[Start of section]

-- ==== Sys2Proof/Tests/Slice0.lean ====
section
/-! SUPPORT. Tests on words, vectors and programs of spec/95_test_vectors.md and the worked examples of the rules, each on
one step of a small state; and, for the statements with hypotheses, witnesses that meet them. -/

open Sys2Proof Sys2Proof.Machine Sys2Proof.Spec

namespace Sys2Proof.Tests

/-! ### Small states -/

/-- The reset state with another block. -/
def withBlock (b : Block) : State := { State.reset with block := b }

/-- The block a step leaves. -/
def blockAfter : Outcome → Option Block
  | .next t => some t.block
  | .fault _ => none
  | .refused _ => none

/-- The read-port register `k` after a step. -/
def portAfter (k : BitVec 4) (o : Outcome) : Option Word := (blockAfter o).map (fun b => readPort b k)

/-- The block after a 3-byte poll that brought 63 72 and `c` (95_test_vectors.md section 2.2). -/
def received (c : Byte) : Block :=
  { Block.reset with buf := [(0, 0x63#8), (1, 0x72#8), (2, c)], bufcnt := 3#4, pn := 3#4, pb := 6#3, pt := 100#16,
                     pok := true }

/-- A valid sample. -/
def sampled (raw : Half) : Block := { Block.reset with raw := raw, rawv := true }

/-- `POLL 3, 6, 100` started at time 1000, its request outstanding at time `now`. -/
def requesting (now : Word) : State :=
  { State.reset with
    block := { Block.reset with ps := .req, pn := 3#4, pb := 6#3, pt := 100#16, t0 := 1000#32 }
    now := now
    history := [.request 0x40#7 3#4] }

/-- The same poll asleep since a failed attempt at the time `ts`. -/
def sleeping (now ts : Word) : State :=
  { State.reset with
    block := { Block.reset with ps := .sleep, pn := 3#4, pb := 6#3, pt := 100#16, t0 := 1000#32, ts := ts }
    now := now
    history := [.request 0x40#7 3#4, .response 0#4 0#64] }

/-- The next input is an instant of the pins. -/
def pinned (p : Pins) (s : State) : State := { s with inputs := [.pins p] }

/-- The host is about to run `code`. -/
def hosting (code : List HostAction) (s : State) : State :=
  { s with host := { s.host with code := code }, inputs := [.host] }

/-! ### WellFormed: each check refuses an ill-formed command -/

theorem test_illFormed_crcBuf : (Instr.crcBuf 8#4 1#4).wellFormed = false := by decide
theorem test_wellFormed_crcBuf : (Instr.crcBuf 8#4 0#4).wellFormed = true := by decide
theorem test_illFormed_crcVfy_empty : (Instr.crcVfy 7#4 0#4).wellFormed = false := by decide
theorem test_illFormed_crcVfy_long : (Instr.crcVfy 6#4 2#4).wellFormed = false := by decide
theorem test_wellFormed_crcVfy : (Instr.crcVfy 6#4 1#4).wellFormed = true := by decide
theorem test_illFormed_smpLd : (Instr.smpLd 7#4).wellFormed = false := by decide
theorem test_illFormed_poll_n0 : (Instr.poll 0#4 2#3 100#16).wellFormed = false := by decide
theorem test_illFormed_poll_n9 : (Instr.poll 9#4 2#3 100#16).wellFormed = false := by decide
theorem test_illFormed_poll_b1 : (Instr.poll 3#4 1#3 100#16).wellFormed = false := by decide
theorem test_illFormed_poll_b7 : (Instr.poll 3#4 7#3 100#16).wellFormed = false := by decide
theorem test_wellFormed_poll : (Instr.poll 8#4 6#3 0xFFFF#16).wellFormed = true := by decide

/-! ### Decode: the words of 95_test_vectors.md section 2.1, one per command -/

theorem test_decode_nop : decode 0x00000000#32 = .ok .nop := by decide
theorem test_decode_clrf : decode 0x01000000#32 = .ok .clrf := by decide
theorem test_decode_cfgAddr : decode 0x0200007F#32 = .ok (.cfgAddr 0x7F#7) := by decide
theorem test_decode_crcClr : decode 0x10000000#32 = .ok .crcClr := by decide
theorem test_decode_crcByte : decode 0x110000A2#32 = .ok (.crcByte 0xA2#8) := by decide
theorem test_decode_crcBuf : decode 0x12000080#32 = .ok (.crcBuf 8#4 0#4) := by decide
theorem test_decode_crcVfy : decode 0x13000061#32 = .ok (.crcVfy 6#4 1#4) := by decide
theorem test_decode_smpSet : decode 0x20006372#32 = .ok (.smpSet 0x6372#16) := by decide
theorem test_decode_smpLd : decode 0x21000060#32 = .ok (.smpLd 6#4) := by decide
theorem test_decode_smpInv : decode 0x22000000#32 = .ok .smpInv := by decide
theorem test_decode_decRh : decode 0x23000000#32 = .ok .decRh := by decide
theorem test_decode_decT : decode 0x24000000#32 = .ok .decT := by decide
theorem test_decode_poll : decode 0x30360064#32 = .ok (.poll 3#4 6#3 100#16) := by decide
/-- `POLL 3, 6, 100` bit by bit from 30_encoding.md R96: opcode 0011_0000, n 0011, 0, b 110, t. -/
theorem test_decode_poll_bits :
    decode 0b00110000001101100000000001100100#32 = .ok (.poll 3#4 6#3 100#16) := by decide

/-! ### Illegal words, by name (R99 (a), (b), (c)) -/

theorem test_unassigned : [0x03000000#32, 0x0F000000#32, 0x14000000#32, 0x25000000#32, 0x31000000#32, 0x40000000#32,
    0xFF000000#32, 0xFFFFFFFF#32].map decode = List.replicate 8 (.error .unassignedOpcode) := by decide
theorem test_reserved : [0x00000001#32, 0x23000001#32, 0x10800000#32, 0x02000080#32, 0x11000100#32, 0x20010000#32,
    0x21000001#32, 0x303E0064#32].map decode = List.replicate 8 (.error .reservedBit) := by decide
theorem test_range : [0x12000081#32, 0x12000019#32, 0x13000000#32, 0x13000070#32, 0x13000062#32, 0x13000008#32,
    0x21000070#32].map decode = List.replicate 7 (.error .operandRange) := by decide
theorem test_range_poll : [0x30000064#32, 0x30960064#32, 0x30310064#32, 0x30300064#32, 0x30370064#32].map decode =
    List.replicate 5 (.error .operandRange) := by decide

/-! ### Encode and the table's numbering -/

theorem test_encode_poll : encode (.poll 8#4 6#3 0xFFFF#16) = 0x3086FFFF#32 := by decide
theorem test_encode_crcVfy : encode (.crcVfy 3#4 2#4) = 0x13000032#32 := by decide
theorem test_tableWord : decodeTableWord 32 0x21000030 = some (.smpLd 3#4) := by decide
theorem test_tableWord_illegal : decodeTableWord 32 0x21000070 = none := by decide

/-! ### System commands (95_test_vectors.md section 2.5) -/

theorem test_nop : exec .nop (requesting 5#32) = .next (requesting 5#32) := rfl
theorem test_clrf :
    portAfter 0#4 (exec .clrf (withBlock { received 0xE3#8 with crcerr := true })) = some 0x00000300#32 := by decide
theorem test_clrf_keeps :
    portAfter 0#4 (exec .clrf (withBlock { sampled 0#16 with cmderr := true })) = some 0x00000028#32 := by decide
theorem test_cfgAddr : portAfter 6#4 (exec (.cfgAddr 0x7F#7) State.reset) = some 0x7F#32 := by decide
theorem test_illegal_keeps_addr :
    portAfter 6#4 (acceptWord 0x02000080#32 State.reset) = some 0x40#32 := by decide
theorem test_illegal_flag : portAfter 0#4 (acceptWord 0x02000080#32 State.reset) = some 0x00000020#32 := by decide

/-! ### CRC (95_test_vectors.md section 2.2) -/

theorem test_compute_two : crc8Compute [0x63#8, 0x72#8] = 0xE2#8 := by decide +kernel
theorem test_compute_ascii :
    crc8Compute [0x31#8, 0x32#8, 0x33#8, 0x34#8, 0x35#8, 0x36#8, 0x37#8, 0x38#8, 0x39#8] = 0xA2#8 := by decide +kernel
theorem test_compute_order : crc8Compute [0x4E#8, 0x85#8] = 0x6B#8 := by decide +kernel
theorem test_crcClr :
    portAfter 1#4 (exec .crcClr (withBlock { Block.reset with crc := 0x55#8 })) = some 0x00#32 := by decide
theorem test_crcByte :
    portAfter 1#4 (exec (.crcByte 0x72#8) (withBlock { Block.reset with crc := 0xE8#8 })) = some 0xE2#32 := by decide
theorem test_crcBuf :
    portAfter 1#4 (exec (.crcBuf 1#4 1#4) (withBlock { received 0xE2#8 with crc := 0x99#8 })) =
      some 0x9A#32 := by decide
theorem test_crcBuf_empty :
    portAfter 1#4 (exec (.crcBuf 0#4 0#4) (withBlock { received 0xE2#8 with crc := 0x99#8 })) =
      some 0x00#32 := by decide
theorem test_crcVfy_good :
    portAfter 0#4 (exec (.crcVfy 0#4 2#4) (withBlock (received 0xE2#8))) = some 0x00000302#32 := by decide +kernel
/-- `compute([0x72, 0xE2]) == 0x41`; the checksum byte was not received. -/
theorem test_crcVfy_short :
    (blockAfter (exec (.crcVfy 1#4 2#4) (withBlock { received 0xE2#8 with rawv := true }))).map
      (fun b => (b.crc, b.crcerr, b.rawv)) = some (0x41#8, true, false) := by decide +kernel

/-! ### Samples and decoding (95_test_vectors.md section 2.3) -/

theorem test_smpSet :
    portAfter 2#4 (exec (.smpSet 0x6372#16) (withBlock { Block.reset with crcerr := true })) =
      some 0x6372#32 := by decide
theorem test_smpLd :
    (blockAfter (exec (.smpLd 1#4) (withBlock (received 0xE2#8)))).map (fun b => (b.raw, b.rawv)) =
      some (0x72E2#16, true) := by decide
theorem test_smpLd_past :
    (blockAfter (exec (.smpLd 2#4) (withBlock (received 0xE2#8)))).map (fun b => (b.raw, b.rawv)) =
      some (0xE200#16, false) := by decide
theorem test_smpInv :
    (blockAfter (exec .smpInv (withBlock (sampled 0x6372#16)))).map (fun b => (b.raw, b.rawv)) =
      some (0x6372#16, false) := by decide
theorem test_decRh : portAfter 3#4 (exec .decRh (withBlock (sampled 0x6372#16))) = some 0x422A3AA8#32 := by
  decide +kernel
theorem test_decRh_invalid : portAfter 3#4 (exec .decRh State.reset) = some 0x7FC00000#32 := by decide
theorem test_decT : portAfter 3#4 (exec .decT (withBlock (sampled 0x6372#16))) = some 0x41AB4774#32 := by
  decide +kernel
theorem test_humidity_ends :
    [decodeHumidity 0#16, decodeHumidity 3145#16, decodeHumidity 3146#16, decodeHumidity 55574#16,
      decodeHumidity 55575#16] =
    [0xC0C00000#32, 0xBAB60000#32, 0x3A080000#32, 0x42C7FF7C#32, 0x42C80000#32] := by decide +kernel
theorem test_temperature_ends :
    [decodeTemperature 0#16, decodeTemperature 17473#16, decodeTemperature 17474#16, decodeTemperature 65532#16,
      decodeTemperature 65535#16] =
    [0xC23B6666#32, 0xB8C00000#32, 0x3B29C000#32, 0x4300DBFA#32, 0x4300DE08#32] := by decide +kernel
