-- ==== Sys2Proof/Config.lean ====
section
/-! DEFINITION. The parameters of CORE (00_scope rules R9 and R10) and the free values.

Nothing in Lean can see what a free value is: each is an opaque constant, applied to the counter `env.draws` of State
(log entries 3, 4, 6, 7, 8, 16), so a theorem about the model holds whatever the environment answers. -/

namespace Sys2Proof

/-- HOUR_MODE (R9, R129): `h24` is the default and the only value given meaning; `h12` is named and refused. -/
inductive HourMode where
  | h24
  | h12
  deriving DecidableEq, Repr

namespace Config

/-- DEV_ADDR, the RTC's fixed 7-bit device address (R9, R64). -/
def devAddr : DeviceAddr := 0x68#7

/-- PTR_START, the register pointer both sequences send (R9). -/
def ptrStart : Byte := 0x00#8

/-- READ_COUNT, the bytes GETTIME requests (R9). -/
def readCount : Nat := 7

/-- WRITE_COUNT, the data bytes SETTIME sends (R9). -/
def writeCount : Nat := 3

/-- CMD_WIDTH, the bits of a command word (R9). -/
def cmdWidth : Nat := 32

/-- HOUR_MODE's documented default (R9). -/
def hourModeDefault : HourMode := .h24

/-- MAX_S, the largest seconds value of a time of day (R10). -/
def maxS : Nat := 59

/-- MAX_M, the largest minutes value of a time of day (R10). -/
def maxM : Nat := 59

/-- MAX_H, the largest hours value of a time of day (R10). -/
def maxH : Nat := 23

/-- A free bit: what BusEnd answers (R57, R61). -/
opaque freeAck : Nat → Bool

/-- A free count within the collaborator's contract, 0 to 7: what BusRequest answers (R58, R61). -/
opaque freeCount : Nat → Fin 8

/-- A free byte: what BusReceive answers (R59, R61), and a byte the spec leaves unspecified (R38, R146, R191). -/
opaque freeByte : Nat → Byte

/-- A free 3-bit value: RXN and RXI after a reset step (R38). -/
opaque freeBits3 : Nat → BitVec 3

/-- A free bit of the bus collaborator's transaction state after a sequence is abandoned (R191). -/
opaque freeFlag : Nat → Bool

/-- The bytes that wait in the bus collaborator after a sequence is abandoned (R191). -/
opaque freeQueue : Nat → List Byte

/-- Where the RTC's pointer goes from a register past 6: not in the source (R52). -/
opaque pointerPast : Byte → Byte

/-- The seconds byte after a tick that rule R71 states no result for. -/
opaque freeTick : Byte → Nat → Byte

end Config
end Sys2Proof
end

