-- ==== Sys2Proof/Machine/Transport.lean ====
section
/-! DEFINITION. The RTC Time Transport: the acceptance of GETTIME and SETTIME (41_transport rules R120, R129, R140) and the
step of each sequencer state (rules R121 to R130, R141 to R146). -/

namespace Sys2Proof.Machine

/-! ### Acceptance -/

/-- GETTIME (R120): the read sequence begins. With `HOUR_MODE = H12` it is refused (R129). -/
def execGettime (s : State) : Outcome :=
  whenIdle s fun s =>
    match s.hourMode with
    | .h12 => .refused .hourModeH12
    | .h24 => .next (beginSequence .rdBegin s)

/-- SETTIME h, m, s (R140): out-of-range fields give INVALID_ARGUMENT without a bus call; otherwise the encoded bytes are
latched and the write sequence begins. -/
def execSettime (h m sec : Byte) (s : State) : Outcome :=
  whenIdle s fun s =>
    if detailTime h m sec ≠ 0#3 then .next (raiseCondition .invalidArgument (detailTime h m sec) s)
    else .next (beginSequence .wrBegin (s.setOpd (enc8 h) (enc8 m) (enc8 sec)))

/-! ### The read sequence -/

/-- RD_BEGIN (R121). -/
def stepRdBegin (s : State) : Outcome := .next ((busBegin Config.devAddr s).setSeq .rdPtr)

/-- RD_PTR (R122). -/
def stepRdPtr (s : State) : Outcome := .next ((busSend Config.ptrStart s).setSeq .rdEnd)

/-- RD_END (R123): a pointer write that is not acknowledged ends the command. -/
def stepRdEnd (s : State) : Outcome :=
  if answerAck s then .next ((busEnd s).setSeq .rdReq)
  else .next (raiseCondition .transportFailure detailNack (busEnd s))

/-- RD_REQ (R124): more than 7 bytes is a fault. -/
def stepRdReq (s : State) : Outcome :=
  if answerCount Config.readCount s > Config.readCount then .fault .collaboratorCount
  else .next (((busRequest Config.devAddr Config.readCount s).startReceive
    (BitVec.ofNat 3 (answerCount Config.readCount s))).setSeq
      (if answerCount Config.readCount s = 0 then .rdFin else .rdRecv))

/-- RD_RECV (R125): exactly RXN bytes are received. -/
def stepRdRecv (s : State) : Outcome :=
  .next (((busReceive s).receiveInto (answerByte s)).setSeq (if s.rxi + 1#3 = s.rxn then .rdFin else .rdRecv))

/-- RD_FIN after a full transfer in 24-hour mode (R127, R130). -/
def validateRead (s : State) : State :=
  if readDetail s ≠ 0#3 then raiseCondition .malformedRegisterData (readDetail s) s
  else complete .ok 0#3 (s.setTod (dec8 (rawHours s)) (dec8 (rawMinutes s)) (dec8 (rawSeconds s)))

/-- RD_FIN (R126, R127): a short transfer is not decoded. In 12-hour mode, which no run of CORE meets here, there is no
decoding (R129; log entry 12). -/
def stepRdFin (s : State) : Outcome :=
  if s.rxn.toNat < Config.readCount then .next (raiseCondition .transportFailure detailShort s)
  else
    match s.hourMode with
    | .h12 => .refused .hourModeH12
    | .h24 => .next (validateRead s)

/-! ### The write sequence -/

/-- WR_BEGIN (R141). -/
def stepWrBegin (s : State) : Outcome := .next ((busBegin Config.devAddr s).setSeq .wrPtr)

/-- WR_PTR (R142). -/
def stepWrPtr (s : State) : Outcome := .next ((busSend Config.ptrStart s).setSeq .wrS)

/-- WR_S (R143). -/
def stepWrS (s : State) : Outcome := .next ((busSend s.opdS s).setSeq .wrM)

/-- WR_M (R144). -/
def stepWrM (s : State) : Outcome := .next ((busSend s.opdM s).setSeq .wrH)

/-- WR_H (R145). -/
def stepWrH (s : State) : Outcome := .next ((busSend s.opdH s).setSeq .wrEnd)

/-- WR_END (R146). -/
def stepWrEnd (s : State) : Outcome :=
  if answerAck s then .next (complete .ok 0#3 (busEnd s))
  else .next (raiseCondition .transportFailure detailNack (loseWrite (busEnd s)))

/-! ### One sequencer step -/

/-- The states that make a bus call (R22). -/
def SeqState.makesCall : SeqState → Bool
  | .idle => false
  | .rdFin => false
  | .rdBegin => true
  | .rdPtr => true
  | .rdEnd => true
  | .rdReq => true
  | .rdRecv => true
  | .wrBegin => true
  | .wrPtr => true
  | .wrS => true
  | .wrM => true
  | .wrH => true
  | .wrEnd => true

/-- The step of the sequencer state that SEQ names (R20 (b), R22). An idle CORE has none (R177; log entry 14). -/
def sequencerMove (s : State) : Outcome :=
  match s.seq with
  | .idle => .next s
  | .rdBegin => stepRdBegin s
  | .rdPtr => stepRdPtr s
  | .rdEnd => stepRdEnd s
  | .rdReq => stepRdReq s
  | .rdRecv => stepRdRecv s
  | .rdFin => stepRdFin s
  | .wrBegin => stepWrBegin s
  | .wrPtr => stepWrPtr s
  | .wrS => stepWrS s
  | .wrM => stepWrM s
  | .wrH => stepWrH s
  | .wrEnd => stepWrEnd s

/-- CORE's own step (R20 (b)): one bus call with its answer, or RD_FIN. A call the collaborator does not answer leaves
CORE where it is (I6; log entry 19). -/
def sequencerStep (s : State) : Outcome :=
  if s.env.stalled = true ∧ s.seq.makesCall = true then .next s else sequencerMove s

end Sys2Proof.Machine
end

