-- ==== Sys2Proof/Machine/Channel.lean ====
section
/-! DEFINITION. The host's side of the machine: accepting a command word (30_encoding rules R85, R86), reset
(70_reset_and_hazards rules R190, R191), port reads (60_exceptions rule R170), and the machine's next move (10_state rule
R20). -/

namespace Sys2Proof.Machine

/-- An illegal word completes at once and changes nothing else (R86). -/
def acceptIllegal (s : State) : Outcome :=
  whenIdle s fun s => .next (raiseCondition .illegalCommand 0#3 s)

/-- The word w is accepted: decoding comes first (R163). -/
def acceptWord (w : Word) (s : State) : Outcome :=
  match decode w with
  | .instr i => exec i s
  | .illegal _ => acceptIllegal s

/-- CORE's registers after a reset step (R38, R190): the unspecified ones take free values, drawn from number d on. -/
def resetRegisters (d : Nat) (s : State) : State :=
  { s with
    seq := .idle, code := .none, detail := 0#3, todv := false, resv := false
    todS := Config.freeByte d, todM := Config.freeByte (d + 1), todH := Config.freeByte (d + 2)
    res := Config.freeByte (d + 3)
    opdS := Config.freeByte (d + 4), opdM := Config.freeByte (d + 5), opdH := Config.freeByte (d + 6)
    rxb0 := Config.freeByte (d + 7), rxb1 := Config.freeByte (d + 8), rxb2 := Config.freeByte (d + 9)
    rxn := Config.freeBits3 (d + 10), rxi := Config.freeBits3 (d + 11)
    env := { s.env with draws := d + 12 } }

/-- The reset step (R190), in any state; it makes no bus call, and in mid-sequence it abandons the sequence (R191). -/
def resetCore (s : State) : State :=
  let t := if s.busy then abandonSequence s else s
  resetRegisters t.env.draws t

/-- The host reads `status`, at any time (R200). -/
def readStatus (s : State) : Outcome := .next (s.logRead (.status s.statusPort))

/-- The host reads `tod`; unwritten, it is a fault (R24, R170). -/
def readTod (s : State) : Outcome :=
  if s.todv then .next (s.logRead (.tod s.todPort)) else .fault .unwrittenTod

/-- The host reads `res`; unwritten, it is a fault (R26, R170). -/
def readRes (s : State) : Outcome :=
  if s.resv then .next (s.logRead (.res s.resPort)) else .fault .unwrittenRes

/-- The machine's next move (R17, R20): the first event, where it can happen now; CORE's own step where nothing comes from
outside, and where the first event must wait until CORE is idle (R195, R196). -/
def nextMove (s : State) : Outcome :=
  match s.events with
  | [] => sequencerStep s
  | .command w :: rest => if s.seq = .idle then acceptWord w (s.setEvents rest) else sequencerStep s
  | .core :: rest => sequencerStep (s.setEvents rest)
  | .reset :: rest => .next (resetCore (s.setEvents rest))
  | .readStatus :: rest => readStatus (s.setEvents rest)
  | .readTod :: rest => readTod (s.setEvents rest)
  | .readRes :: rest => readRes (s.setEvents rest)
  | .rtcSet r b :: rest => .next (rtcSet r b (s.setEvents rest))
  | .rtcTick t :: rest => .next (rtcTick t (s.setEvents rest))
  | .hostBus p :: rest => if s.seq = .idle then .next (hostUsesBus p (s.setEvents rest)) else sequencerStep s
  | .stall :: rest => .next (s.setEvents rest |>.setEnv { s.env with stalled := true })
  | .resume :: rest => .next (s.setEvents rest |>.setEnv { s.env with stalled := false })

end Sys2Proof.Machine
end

[End of section]

TASK TO CARRY OUT: All lines from the beginning of the listing through the one with "ill-formed command -/" are to be restated word for word, and only those.

ANSWER TO THIS EXERCISE:
-- ==== Sys2Proof/Tests/Slice0.lean ====
section
/-! SUPPORT. Tests on words, vectors and programs of spec/95_test_vectors.md and the worked examples of the rules, each on
one step of a small state; and, for the statements with hypotheses, witnesses that meet them. -/

open Sys2Proof Sys2Proof.Machine Sys2Proof.Spec

namespace Sys2Proof.Tests

/-! ### Small states -/

/-- The reset state with another block. -/
def withBlock (b : Block) : State := { State.reset with block := b }

/-- The block a step leaves. -/
def blockAfter : Outcome → Option Block
  | .next t => some t.block
  | .fault _ => none
  | .refused _ => none

/-- The read-port register `k` after a step. -/
def portAfter (k : BitVec 4) (o : Outcome) : Option Word := (blockAfter o).map (fun b => readPort b k)

/-- The block after a 3-byte poll that brought 63 72 and `c` (95_test_vectors.md section 2.2). -/
def received (c : Byte) : Block :=
  { Block.reset with buf := [(0, 0x63#8), (1, 0x72#8), (2, c)], bufcnt := 3#4, pn := 3#4, pb := 6#3, pt := 100#16,
                     pok := true }

/-- A valid sample. -/
def sampled (raw : Half) : Block := { Block.reset with raw := raw, rawv := true }

/-- `POLL 3, 6, 100` started at time 1000, its request outstanding at time `now`. -/
def requesting (now : Word) : State :=
  { State.reset with
    block := { Block.reset with ps := .req, pn := 3#4, pb := 6#3, pt := 100#16, t0 := 1000#32 }
    now := now
    history := [.request 0x40#7 3#4] }

/-- The same poll asleep since a failed attempt at the time `ts`. -/
def sleeping (now ts : Word) : State :=
  { State.reset with
    block := { Block.reset with ps := .sleep, pn := 3#4, pb := 6#3, pt := 100#16, t0 := 1000#32, ts := ts }
    now := now
    history := [.request 0x40#7 3#4, .response 0#4 0#64] }

/-- The next input is an instant of the pins. -/
def pinned (p : Pins) (s : State) : State := { s with inputs := [.pins p] }

/-- The host is about to run `code`. -/
def hosting (code : List HostAction) (s : State) : State :=
  { s with host := { s.host with code := code }, inputs := [.host] }

/-! ### WellFormed: each check refuses an ill-formed command -/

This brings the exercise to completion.